* [Raw data]:
-- ==== Sys2Proof/Machine/Ops.lean ====
section
/-! DEFINITION. The named operations over registers, memory, the trap record and the program counter that the meanings
share: reading and writing registers, the bytes of memory, taking an exception and returning from one, ending an
instruction. -/

namespace Sys2Proof.Machine

/-! ## Parties and their registers -/

/-- The core of the party that runs. -/
def State.core (s : State) : Core := s.cores[s.cur.core]

/-- The same machine with another content of the current core. -/
def State.setCore (s : State) (c : Core) : State := { s with cores := s.cores.set s.cur.core c }

def State.modCore (s : State) (f : Core → Core) : State := s.setCore (f s.core)

/-- A core by number, and its replacement. -/
def State.coreAt (s : State) (i : Fin 192) : Core := s.cores[i]

def State.modCoreAt (s : State) (i : Fin 192) (f : Core → Core) : State :=
  { s with cores := s.cores.set i (f s.cores[i]) }

/-- A core number as an index: numbers from 192 up name no core and are sent to core 0 by callers that checked. -/
def coreIx (n : Nat) : Fin 192 := if h : n < 192 then ⟨n, h⟩ else 0

/-- The hart whose CSRs the party uses; the stream has none of its own and hart 0 stands in. -/
def Who.hartIx : Who → Fin 8
  | .hart h => h
  | .stream => 0

def State.isStream (s : State) : Bool := s.cur.who == .stream

def State.hart (s : State) : Hart := s.core.harts[s.cur.who.hartIx]

def Core.modHart (c : Core) (h : Fin 8) (f : Hart → Hart) : Core := { c with harts := c.harts.set h (f c.harts[h]) }

def State.modHart (s : State) (f : Hart → Hart) : State := s.modCore (·.modHart s.cur.who.hartIx f)

def Core.th (c : Core) : Who → Thread
  | .hart h => c.harts[h].th
  | .stream => c.stream.th

def Core.modTh (c : Core) (w : Who) (f : Thread → Thread) : Core :=
  match w with
  | .hart h => c.modHart h fun k => { k with th := f k.th }
  | .stream => { c with stream := { c.stream with th := f c.stream.th } }

/-- The scalar registers of the party that runs. -/
def State.th (s : State) : Thread := s.core.th s.cur.who

def State.modTh (s : State) (f : Thread → Thread) : State := s.modCore (·.modTh s.cur.who f)

/-- Reading a scalar register: x0 reads as zero (R3). -/
def Thread.get (t : Thread) (r : Reg) : Word := if r = 0 then 0 else t.x[r.toNat]'(r.isLt)

/-- Writing a scalar register: writes to x0 are discarded (R3). -/
def Thread.set (t : Thread) (r : Reg) (v : Word) : Thread :=
  if r = 0 then t else { t with x := t.x.set r.toNat v r.isLt }

def State.getX (s : State) (r : Reg) : Word := s.th.get r

def State.setX (s : State) (r : Reg) (v : Word) : State := s.modTh (·.set r v)

def State.pc (s : State) : Word := s.th.pc

def State.setPc (s : State) (v : Word) : State := s.modTh fun t => { t with pc := v }

/-- The flags of the party ORed with new ones (R65). -/
def State.orFlags (s : State) (f : BitVec 5) : State := s.modTh fun t => { t with fflags := t.fflags ||| f }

* [Try it]: Search the listing above for "hartIx" and copy every line that has it.

* [The answer]:
def Who.hartIx : Who → Fin 8
def State.hart (s : State) : Hart := s.core.harts[s.cur.who.hartIx]
def State.modHart (s : State) (f : Hart → Hart) : State := s.modCore (·.modHart s.cur.who.hartIx f)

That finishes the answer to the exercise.